Electricity
Since January 2018, the electricity meter examiner’s service is contracted out to the Office for Product Safety and Standards (OPSS) by the Department for Business, Energy and Industrial Strategy. It supersedes the Regulatory Delivery directorate and the National Measurement and Regulation Office before that. An examiner will test the meter and the supply at your home. S/he will discuss with you your concerns and queries, check the meter for accuracy and whether it was installed correctly. The supplier will be invited to send a representative to be present while the examiner tests the meter at your home. Depending on the results obtained, the meter may then be removed for further tests at an Ofgem approved laboratory. Where the meter needs to be removed, a replacement will be fitted. The examiner will issue you a report, called a ‘determination’, with her/his findings. It will confirm whether the meter is within or outside prescribed legal limits, accurate and operating correctly. This concludes the meter examination and is final and binding. Copies of the determination are sent to you, your electricity supplier and the owner of the meter. An electricity meter examiner’s services are free but the supplier is likely to charge in cases where no defect or inaccuracy is found by the examiner. Take a note of the reading on the meter and meter serial number before it is removed.

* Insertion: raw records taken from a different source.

/-- So many slips of a port of a domain (R318); on a receiver they are a gap of zero soft values. PORT_SLIP is raised at the first since DOMn.SLIP
was cleared. -/
def slip (s : State) (n cnt : Nat) : State :=
  let s := (s.raiseIf (s.dom n TIM.DOMn.SLIP == 0) .tim 5).setDom n TIM.DOMn.SLIP 1
  if n < 16 then s.count (.txo (Fin.ofNat 16 n)) 2 cnt
  else if n < 32 then
    let k : Fin 16 := Fin.ofNat 16 (n - 16)
    (s.updCar k fun c => { c with gap := 255 }).count (.rxe k) 5 cnt
  else if n < 34 then s.count (.hsc (Fin.ofNat 2 (n - 32))) 19 cnt
  else s.count .tim (if n = 37 then 17 else 16) cnt

/-- A port's fill after a sample (R318, R319): with a pace below 256 it loses Q - M words, and those that it does not hold are slips; else it
gains what the interior moved more, up to its 64 entries. -/
def portFill (s : State) (g i : Nat) (p : PortSample) : State :=
  let key := 1024 * g + i
  let old := s.clock.fill.get (fun _ => 32) key
  let lost := if portPace p < 256 then p.q - p.m else 0
  let new := if p.q = 0 then old else if lost = 0 then min 64 (old + (p.m - p.q)) else old - lost
  let s := { s with clock := { s.clock with fill := s.clock.fill.set (fun _ => 32) key new } }
  if old < lost then s.slip (portDom g i) (lost - old) else s

/-- The elastic ports of a domain that runs again start half full (R318, R332). -/
def portsStart (s : State) (n : Nat) : State :=
  { s with clock := { s.clock with fill := s.clock.fill.filter fun e => portDom (e.1 / 1024) (e.1 % 1024) != n } }

/-- One governor acts on a sample (R322, R323). -/
def govern (s : State) (g p : Nat) : State :=
  let s := s.recap g
  let v := s.gov g VSQ.GOV_LD0.VCORE
  let cap := bandCap (s.gov g VSQ.GOV_LD0.BAND)
  let lim := s.gov g VSQ.GOV_LD0.LIMIT
  let run := (s.rd .vsq VSQ.GOV_CTRL.GOV_EN).testBit g && s.pst .vsq != 5
  let v' := if !run then v else if p ≤ 266 && v < cap then v + 1 else if 276 ≤ p && 124 < v then v - 1 else v
  let s := if v' = v then s
    else
      let s := (s.setGov g VSQ.GOV_LD0.VCORE v').count .vsq 2 1
      let s := { s with clock := { s.clock with stepped := s.clock.stepped.set g true } }
      s.raiseIf (v' == cap) .vsq 2
  let s := s.wr .vsq VSQ.GOV_STATUS.AT_CAP (putBit (s.rd .vsq VSQ.GOV_STATUS.AT_CAP) g (v' == cap))
  let high := s.clock.high.getD g 0
  let low := v' == cap && decide (p ≤ 261) && s.bit .vsq VSQ.GOV_CTRL.CEIL_EN
  let high' := if low then 0 else if 282 < p then min (high + 1) 100000 else 0
  let lim' := if low then max (lim - 1) 4 else if 282 < p && 100000 ≤ high + 1 && lim < 12 then lim + 1 else lim
  let s := { s with clock := { s.clock with high := s.clock.high.set g high' } }
  if lim' = lim then s
  else
    let s := (s.setGov g VSQ.GOV_LD0.LIMIT lim').count .vsq (if lim' < lim then 0 else 1) 1
    let m := s.limited
    let s := s.wr .vsq VSQ.GOV_STATUS.LIMITED m
    (s.raiseIf (lim' < lim && lim == 12) .vsq 0).raiseIf (m == 0) .vsq 1

/-- A governor takes control once its die's interior runs: 0.800 V, limit 12 (R338). -/
def startGovernor (s : State) (g : Nat) : State :=
  if s.gov g VSQ.GOV_LD0.LIMIT = 0 then
    let s := { s with clock := { s.clock with high := s.clock.high.set g 0, stepped := s.clock.stepped.set g false } }
    ((s.setGov g VSQ.GOV_LD0.VCORE 160).setGov g VSQ.GOV_LD0.LIMIT 12).recap g
  else s

/-- A governor whose die has lost its rails no longer runs. -/
def stopGovernor (s : State) (g : Nat) : State :=
  let s := ((s.setGov g VSQ.GOV_LD0.VCORE 0).setGov g VSQ.GOV_LD0.LIMIT 0).setGov g VSQ.GOV_LD0.PACE 0
  let s := s.wr .vsq VSQ.GOV_STATUS.AT_CAP (putBit (s.rd .vsq VSQ.GOV_STATUS.AT_CAP) g false)
  s.wr .vsq VSQ.GOV_STATUS.LIMITED s.limited

/-- The governors of the dies that are up take control. -/
def startGovernors (s : State) : State :=
  ((List.range 5).filter s.start.diesUp.testBit).foldl startGovernor s

/-- A write to GOV_CTRL (R323, R338). -/
def effGovCtrl (v : Word) (s : State) : State := (List.range 5).foldl recap (s.plainWrite .vsq 0x020 v)

/-- A write to MGMT_OP (R325). -/
def effMgmtOp (v : Word) (s : State) : State :=
  if VSQ.MGMT_OP.REQ.get v = 3 then s else (s.wr .vsq VSQ.MGMT_OP.REQ (VSQ.MGMT_OP.REQ.get v)).moveOp

/-- A write to DOMn (R336): SRC_SEL, and SLIP by 1. -/
def effDom (n : Nat) (v : Word) (s : State) : State :=
  let sel := TIM.DOMn.SRC_SEL.get v
  if n = 38 || (sel = 3 && n ≠ 37 && n ≠ 39) then s
  else
    let s := if TIM.DOMn.SLIP.get v = 1 then s.setDom n TIM.DOMn.SLIP 0 else s
    (s.setDom n TIM.DOMn.SRC_SEL sel).follow

/-- A write to REF_CTRL. -/
def effRefCtrl (v : Word) (s : State) : State := (s.plainWrite .tim 0x02C v).follow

If the examiner’s determination makes a finding of meter inaccuracy or fault, the supplier may compensate the consumer for over-billing or prepare a payment plan for you where under-billing has occurred.
If a notice is served by you, the electricity supplier or anyone else interested in the matter, then no one can alter or remove the meter until the dispute is resolved or an electricity meter examiner has finished her/his examination.
The findings of an electricity meter examiner can be produced in court and are presumed to be correct unless proven otherwise.